[[ RECORDS FOR PROCESSING, beginning ]]
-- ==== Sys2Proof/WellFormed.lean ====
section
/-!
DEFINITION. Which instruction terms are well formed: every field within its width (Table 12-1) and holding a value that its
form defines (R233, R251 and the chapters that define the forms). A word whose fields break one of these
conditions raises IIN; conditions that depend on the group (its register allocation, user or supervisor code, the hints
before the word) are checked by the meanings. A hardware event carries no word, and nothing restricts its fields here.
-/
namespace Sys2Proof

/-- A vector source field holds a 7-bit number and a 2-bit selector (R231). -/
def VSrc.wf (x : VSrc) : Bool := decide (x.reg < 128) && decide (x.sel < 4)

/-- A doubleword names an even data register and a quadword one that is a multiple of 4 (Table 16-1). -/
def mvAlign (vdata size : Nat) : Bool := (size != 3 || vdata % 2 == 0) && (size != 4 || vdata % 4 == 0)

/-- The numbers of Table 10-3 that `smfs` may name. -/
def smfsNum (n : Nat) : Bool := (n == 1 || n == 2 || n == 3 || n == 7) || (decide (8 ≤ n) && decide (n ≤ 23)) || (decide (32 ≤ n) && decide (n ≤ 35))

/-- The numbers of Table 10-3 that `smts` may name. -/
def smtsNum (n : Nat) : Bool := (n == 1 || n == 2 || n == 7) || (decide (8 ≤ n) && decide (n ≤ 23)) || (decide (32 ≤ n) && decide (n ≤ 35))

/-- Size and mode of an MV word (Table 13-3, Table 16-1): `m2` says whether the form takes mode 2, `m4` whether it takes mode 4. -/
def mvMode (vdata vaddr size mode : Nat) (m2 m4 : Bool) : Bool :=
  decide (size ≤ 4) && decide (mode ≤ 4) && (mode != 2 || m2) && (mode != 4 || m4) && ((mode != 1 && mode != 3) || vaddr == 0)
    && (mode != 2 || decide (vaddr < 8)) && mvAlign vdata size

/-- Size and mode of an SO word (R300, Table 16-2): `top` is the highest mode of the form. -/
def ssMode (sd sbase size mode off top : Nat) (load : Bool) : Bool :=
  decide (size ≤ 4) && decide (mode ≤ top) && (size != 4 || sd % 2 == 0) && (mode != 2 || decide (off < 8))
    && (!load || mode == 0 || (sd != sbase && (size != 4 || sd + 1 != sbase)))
[[ RECORDS FOR PROCESSING, end ]]
[[ RECORDS FOR PROCESSING, beginning ]]
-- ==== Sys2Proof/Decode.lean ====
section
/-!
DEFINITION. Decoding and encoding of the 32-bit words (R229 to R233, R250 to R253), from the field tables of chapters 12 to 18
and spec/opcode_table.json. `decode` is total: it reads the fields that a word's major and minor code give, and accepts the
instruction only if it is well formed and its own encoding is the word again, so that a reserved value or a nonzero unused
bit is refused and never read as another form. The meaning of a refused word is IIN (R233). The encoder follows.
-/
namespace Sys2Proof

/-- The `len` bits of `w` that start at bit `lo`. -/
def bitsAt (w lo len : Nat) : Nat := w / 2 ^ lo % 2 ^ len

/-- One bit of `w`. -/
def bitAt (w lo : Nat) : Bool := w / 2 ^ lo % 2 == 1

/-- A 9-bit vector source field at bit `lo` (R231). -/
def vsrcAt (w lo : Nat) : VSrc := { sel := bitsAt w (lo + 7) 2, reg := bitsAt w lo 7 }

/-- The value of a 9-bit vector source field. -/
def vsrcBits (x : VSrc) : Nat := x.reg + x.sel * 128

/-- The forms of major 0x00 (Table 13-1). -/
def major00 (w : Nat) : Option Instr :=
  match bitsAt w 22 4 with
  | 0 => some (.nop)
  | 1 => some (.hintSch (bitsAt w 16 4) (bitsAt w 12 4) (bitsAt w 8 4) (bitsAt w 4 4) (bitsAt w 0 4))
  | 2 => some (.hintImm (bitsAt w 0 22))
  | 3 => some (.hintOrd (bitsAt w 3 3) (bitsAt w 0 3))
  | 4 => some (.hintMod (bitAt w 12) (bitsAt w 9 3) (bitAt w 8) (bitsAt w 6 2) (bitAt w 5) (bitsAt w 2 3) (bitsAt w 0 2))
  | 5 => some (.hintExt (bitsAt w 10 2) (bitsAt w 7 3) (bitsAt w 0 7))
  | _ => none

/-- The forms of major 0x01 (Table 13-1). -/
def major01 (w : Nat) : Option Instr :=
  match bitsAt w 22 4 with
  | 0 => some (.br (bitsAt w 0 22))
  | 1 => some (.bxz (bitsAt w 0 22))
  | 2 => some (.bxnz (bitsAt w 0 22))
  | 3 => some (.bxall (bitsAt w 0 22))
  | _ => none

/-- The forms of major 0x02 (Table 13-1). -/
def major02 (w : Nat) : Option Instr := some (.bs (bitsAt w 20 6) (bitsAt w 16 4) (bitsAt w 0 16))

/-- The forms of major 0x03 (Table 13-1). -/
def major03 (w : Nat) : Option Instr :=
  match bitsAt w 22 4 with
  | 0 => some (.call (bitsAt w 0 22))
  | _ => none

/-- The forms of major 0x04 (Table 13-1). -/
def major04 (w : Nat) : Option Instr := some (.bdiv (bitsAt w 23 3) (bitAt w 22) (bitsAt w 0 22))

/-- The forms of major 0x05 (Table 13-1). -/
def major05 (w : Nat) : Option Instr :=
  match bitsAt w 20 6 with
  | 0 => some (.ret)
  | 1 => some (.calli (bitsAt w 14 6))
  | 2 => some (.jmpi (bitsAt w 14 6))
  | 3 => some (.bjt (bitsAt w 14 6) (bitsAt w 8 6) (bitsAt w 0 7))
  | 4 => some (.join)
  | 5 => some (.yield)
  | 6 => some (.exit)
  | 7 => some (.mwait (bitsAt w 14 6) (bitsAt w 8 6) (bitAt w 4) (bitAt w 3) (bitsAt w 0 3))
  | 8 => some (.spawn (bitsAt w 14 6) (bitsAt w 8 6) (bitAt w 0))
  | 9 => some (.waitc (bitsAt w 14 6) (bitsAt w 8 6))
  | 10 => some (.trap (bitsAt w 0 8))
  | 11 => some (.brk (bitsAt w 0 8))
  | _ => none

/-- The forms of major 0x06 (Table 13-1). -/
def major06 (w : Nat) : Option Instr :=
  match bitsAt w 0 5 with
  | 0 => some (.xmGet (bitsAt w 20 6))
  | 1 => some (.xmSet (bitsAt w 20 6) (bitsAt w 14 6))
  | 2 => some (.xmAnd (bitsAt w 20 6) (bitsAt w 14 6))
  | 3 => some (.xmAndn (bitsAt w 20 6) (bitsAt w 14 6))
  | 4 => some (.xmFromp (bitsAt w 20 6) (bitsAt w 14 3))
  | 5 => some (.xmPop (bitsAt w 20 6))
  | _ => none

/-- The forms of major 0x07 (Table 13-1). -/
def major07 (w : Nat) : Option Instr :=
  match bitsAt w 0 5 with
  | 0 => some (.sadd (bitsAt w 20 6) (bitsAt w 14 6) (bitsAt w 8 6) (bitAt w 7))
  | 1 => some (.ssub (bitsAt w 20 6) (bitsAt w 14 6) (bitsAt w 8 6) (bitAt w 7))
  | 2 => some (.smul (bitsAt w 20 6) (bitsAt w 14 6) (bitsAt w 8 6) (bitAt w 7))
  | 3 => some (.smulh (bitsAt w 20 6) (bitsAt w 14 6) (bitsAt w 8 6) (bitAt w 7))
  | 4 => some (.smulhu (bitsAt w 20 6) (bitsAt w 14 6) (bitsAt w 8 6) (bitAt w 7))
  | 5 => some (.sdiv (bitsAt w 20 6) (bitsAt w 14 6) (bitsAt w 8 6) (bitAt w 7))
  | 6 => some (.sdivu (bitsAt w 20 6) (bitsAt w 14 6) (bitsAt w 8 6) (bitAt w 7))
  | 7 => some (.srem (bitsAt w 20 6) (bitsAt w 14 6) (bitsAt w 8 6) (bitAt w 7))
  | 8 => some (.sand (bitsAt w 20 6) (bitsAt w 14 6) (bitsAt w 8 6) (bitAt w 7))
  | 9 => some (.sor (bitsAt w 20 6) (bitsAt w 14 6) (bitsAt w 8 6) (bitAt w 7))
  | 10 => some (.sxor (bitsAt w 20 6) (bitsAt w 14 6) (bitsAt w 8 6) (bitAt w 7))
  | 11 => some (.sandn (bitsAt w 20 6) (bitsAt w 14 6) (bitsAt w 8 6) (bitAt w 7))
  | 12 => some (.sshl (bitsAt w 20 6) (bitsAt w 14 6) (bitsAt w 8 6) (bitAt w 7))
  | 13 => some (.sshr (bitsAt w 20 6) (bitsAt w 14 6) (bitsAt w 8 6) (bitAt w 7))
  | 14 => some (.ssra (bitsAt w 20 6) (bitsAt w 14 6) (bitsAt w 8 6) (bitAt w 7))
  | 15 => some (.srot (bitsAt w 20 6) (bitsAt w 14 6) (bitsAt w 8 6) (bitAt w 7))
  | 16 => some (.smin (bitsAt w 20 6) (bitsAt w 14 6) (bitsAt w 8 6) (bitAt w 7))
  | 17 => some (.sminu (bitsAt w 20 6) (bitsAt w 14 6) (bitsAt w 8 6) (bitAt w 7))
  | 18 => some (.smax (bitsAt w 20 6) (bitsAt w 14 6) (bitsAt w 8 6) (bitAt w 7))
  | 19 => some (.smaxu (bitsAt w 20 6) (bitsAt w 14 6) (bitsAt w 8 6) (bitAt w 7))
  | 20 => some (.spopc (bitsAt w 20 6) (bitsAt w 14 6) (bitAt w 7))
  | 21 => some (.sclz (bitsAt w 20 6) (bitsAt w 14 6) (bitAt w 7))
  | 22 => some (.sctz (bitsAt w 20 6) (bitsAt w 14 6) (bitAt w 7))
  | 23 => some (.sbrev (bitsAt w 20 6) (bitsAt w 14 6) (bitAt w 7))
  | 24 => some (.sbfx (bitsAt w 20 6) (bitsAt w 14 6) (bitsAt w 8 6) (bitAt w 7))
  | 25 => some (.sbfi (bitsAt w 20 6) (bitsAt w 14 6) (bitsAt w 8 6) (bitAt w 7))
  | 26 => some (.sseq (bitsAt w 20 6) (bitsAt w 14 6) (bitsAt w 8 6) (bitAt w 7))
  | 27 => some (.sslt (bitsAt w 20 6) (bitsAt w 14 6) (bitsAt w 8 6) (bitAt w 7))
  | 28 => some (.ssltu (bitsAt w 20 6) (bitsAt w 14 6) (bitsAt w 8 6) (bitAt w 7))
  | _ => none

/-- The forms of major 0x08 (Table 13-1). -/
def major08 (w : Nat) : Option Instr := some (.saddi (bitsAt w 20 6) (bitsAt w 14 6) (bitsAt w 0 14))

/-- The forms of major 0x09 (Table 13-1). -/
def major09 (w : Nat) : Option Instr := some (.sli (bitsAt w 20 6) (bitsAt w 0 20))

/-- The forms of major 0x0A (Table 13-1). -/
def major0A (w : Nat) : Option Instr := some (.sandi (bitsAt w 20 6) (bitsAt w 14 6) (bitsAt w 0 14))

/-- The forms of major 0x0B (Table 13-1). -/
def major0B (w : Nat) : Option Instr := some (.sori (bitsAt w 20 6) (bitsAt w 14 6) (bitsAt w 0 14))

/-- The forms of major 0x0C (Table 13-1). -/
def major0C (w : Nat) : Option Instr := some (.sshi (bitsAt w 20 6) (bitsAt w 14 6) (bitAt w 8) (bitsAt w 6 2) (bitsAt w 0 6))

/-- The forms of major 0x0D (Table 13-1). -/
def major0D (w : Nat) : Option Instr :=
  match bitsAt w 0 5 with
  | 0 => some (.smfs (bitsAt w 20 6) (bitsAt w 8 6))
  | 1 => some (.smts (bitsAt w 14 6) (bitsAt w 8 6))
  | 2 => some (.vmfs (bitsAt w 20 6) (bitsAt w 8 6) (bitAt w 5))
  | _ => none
[[ RECORDS FOR PROCESSING, end ]]
TASK PROMPT: Your task for the entries above: copy exactly the span starting with the line with "def major0A (w" and going on through the line with "0x0C (Table 13-1). -/", both lines included, and nothing else.

FINISHED TASK:
def major0A (w : Nat) : Option Instr := some (.sandi (bitsAt w 20 6) (bitsAt w 14 6) (bitsAt w 0 14))

/-- The forms of major 0x0B (Table 13-1). -/
def major0B (w : Nat) : Option Instr := some (.sori (bitsAt w 20 6) (bitsAt w 14 6) (bitsAt w 0 14))

/-- The forms of major 0x0C (Table 13-1). -/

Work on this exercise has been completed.